The Center for Tax Competition researches the impact of strong tax competition and the preservation of financial privacy on individual freedom and property.

Learning from What Works

The Swiss and other lower-tax states provide the necessary competition to keep the high-tax states from totally oppressing their citizens.

Economists, political scientists, reporters and pundits spend too much of their time looking at dysfunctional societies and trying to explain why there are poverty, joblessness and hopelessness. In many ways, Haiti is easy to explain - no rule of law and 200 years of corrupt and incompetent governments.

Switzerland is the polar opposite. It has almost no corruption and has the rule of law with honest, competent judges and government administrators. The question should be, "What can we learn from the Switzerlands of the world about how to do things right" rather than, "What is wrong with the Haitis of the world?" Switzerland manages to run a smaller government as a share of gross domestic product than the United States and most other countries while providing a higher level of service, security, prosperity and freedom. How does it do that?

In many ways, Switzerland seems unlikely to be such a long-term global success story. It is a small country with religious and language differences; nevertheless, the Swiss have managed to live peaceably together for a long time. It has few natural resources, yet it has managed to have one of the highest per capita incomes in the world. It has a world-class health care system, which is privately run. Health care insurance is subsidized, and everyone has access regardless of income, but there is no "public option."

Switzerland is not perfect, but it is clean, prosperous, well-managed, pleasant, humane and very free. In the more than three decades I have been coming to Switzerland, I have been convinced that the United States and the rest of the world can learn from many things the Swiss have done. The Swiss are practical rather than ideological, but they do revere liberty. They protect private property and free markets and restrain themselves from rampant deficit spending. The Swiss maintain a sound currency, which has been rising against the euro, dollar and pound. Capital, goods and services, with few exceptions, move freely into and out of the country.
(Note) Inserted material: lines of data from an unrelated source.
/-- The packed operations (Table INS-7): every lane comes from its own lanes of B and C, PADD and PSUB wrap, PQADD, PQSUB and
PQMUL saturate and set Q where a lane does, the others write no flag, and PSWAP exchanges its lanes. -/
def Obligations.PackedLanesAreIndependent : Prop :=
  ∀ i : Issue,
  Gives (.padd i true) i (wr .v4h) (rd .v4h) (rd .v4h) (fun x => packedPlain .v4h (four (· + ·) x.b x.c)) ∧
  Gives (.padd i false) i (wr .v2w) (rd .v2w) (rd .v2w) (fun x => packedPlain .v2w (two (· + ·) x.b x.c)) ∧
  Gives (.psub i true) i (wr .v4h) (rd .v4h) (rd .v4h) (fun x => packedPlain .v4h (four (· - ·) x.b x.c)) ∧
  Gives (.psub i false) i (wr .v2w) (rd .v2w) (rd .v2w) (fun x => packedPlain .v2w (two (· - ·) x.b x.c)) ∧
  (∀ h : Bool, let ty : OpTy := if h then .v4q else .v2q
    Gives (.pqadd i h) i (wr ty) (rd ty) (rd ty) (fun x => packedSat h (fun _ b c => b + c) x.b x.c) ∧
    Gives (.pqsub i h) i (wr ty) (rd ty) (rd ty) (fun x => packedSat h (fun _ b c => b - c) x.b x.c) ∧
    Gives (.pqmul i h) i (wr ty) (rd ty) (rd ty) (fun x => packedSat h (fun f b c => halfUp (b * c) f) x.b x.c)) ∧
  Gives (.pmin i) i (wr .v4h) (rd .v4h) (rd .v4h) (fun x =>
    packedPlain .v4h (four (fun b c => if b.toInt ≤ c.toInt then b else c) x.b x.c)) ∧
  Gives (.pmax i) i (wr .v4h) (rd .v4h) (rd .v4h) (fun x =>
    packedPlain .v4h (four (fun b c => if b.toInt ≤ c.toInt then c else b) x.b x.c)) ∧
  Gives (.pswap i) i (wr .v2w) (rd .v2w) none (fun x =>
    { value := some (.v2w, x.b.extractLsb' 0 32 ++ x.b.extractLsb' 32 32) })

/-- FADD, FSUB, FMUL, FMA, FDIV, FSQRT and the conversions to f32 (R124, Tables INS-5 and INS-8): each result is the exact value
rounded once to the nearest pattern with ties to even, flushed and overflowing as R124 says, with NaNs, infinities and zeros
of either sign in their places; FDIV and FSQRT land in a product register 18 cycles after their issue. -/
def Obligations.FloatingResultsAreRounded : Prop :=
  ∀ i : Issue, let w := fun (v : DWord) => v.setWidth 32
  GivesSome (.fadd i) i (wr .f32) (rd .f32) (rd .f32) (fun x y => ∃ r, FAdd (w x.b) (w x.c) r ∧ y = fltYield r) ∧
  GivesSome (.fsub i) i (wr .f32) (rd .f32) (rd .f32) (fun x y => ∃ r, FAdd (w x.b) (w x.c ^^^ 0x80000000#32) r ∧ y = fltYield r) ∧
  GivesSome (.fmul i) i (wr .f32) (rd .f32) (rd .f32) (fun x y => ∃ r, FMul (w x.b) (w x.c) r ∧ y = fltYield r) ∧
  GivesSome (.fma i) i (rw .f32) (rd .f32) (rd .f32) (fun x y => ∃ r, FMulAdd (w x.a) (w x.b) (w x.c) r ∧ y = fltYield r) ∧
  GivesSome (.cvtif i) i (wr .f32) (rd .i32) none (fun x y => ∃ r, RoundsTo false (w x.b).toInt r ∧ y = fltYield r) ∧
  GivesSome (.cvtqf i) i (wr .f32) (rd .q31) none (fun x y => ∃ r, RoundsTo false ((w x.b).toInt / 2 ^ 31) r ∧ y = fltYield r) ∧
  GivesProduct (.fdiv i) i (rd .f32) (rd .f32) 16 (fun x v q => ∃ r, FDivide (w x.b) (w x.c) r ∧ v = r.setWidth 64 ∧ q = false) ∧
  GivesProduct (.fsqrt i) i (rd .f32) none 16 (fun x v q => ∃ r, FRoot (w x.b) r ∧ v = r.setWidth 64 ∧ q = false)

/-- FMIN, FMAX, FABS, FNEG, FCMP, CVTFI and CVTFQ (R124 to R126): −0 lies below +0 for FMIN and FMAX and equals it for FCMP, one NaN
yields the other operand, an unordered comparison sets V alone, FABS and FNEG change the sign bit and no flag, and the
conversions round and saturate as Table INS-5 says. -/
def Obligations.FloatingOrderAndConversions : Prop :=
  ∀ i : Issue, let w := fun (v : DWord) => v.setWidth 32
  Gives (.fmin i) i (wr .f32) (rd .f32) (rd .f32) (fun x => fltYield (pickRule false (w x.b) (w x.c))) ∧
  Gives (.fmax i) i (wr .f32) (rd .f32) (rd .f32) (fun x => fltYield (pickRule true (w x.b) (w x.c))) ∧
  Gives (.fabs i) i (wr .f32) (rd .f32) none (fun x => { value := some (.f32, (w x.b &&& 0x7FFFFFFF#32).setWidth 64) }) ∧
  Gives (.fneg i) i (wr .f32) (rd .f32) none (fun x => { value := some (.f32, (w x.b ^^^ 0x80000000#32).setWidth 64) }) ∧
  Gives (.fcmp i) i (rd .f32) (rd .f32) none (fun x =>
    let a := w x.a
    let b := w x.b
    { mask := 0b01111
      flags := if isNan a || isNan b then qnzcv false false false false true
        else qnzcv false (decide (fltVal a < fltVal b)) (decide (fltVal a = fltVal b)) (decide (fltVal b ≤ fltVal a)) false }) ∧
  Gives (.cvtfi i) i (wr .i32) (rd .f32) none (fun x =>
    let b := w x.b
    let t : Int := (fltVal b).num.tdiv (fltVal b).den
    let r : Int := if isNan b then 0 else saturate 31 t
    { value := some (.i32, (BitVec.ofInt 32 r).setWidth 64), mask := 0b01101
      flags := qnzcv false (decide (r < 0)) (decide (r = 0)) false (isNan b || decide (saturate 31 t ≠ t)) }) ∧
  GivesSome (.cvtfq i) i (wr .q31) (rd .f32) none (fun x y =>
    if isNan (w x.b) then y = { value := some (.q31, 0), mask := 0b11100, flags := qnzcv true false true false false }
    else ∃ q, NearestEven (fltVal (w x.b) * 2 ^ 31) q ∧ y = fixRule .q31 31 q)

/-- The integer and fixed-point product operations (R128 to R130, Table INS-8): each product is formed in 64 bits, an accumulation
adds it to the register's value modulo 2^64, divisions treat a divisor of 0 as R130 says, and each lands in its cycle. Only
QSQRT of a negative operand sets a flag. -/
def Obligations.ProductsLandInTheirCycle : Prop :=
  ∀ i : Issue, let w := fun (v : DWord) => v.setWidth 32
  let sx := fun (v : DWord) => (v.setWidth 32).signExtend 64
  let zx := fun (v : DWord) => (v.setWidth 32).setWidth 64
  let sh := fun (v : DWord) => (v.setWidth 16).signExtend 64
  GivesProduct (.mul i) i (rd .i32) (rd .i32) 6 (fun x v q => v = sx x.b * sx x.c ∧ q = false) ∧
  GivesProduct (.mulu i) i (rd .i32) (rd .i32) 6 (fun x v q => v = zx x.b * zx x.c ∧ q = false) ∧
  GivesProduct (.mac i) i (rd .i32) (rd .i32) 6 (fun x v q => v = x.a + sx x.b * sx x.c ∧ q = false) ∧
  GivesProduct (.macu i) i (rd .i32) (rd .i32) 6 (fun x v q => v = x.a + zx x.b * zx x.c ∧ q = false) ∧
  GivesProduct (.msu i) i (rd .i32) (rd .i32) 6 (fun x v q => v = x.a - sx x.b * sx x.c ∧ q = false) ∧
  GivesProduct (.qmac i true) i (rd .q15) (rd .q15) 6 (fun x v q => v = x.a + (sh x.b * sh x.c) <<< 16 ∧ q = false) ∧
  GivesProduct (.qmac i false) i (rd .q31) (rd .q31) 6 (fun x v q => v = x.a + (sx x.b * sx x.c).sshiftRight 16 ∧ q = false) ∧
  GivesProduct (.div i) i (rd .i32) (rd .i32) 22 (fun x v q => v = divRule (w x.b) (w x.c) ∧ q = false) ∧
  GivesProduct (.divu i) i (rd .i32) (rd .i32) 22 (fun x v q => v = divuRule (w x.b) (w x.c) ∧ q = false) ∧
  GivesProduct (.qsqrt i) i (rd .q31) none 18 (fun x v q =>
    if (w x.b).msb then v = 0 ∧ q = true
    else q = false ∧ v.extractLsb' 32 32 = 0#32 ∧ (v = 0 ∨ (2 * v.toNat - 1) ^ 2 ≤ 2 ^ 33 * (w x.b).toNat) ∧
      2 ^ 33 * (w x.b).toNat ≤ (2 * v.toNat + 1) ^ 2)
Long ago, the Swiss understood that most things government needs to do and constructively does are at the local level. So, unlike in most modern nation-states, local government has the bulk of the resources and activities, while the central government remains relatively small and less important in the daily lives of the people. In the U.S., roughly two-thirds of government is at the federal level, and one third is at the state and local level. Switzerland is just the opposite, with roughly two-thirds of government being at the state (canton) and local level. Both the United States and Switzerland are federal republics. If one reads the Federalist Papers and the other works of the American Founding Fathers, it is clear they envisioned a nation that operates much more like Switzerland than one with the large central government the U.S. now has.

The maximum marginal tax rate at the federal level in Switzerland is about 11.5 percent, while in the U.S., it will be more than 40 percent as a result of Obamacare and the planned expiration of the George W. Bush tax-rate cuts at the end of this year. In Switzerland, maximum income tax rates in the cantons range from 10.9 percent in Zug to about 30 percent in places like Geneva. In the U.S., state and local income tax rates range from zero in places like Texas and Florida to roughly 12 percent in New York City and California. Thus, the overall maximum income tax rate in Switzerland ranges from roughly 20 percent to 40 percent, depending on location, while in the U.S., the maximum rate ranges from 40 percent to 51 percent.

Switzerland also does not impose a capital gains tax, and most cantons allow large deductions for interest and dividends. On the negative side, Switzerland imposes a value-added tax (VAT) and a very small wealth tax. On the positive side, the average combined federal-canton corporate tax rate is 21.3 percent (and may be as low as 11.8 percent in some places) while in the U.S., the average combined federal-state rate is more than 40 percent.

One of the things most misunderstood about the Swiss is their financial privacy laws, which they view as a human rights issue. Pierre Bessard, executive director of the Institut Constant de Rebecque in Lausanne, noted: "These laws are a relevant part of the Swiss tax system in that tax authorities do not have access to any financial information not expressly declared by taxpayers. However, there is an anonymous withholding tax levied on interest and dividend income paid to residents (and now EU nonresidents), who have the option of claiming a full refund when filing their tax returns. Bank secrecy laws in Switzerland underscore the principle of self-declaration in a contractlike relationship between citizens and government and reflect a moral imperative that individuals have a right to privacy. Indeed, the laws were significantly strengthened in 1934, helping German Jews protect their assets from Nazi expropriation. Today, bank secrecy performs the same role, providing a safe refuge for victims of religious persecution, ethnic discrimination, political harassment, fiscal oppression, government instability and crime."

Without Switzerland, the world would be a far less prosperous and more repressive place. The Swiss and other low-tax states provide the necessary tax competition to keep the high-tax states from totally oppressing their citizens. Financial privacy stops evildoers, whether criminal gangs or criminal governments, from totally expropriating the assets of innocents. It is ironic that many of the countries criticizing Switzerland are engaged in fiscal mismanagement, including the United States, and abuse of the basic human right of privacy.

Richard W. Rahn is a senior fellow at the Cato Institute and chairman of the Institute for Global Economic Growth. This article was published in the Washington Times.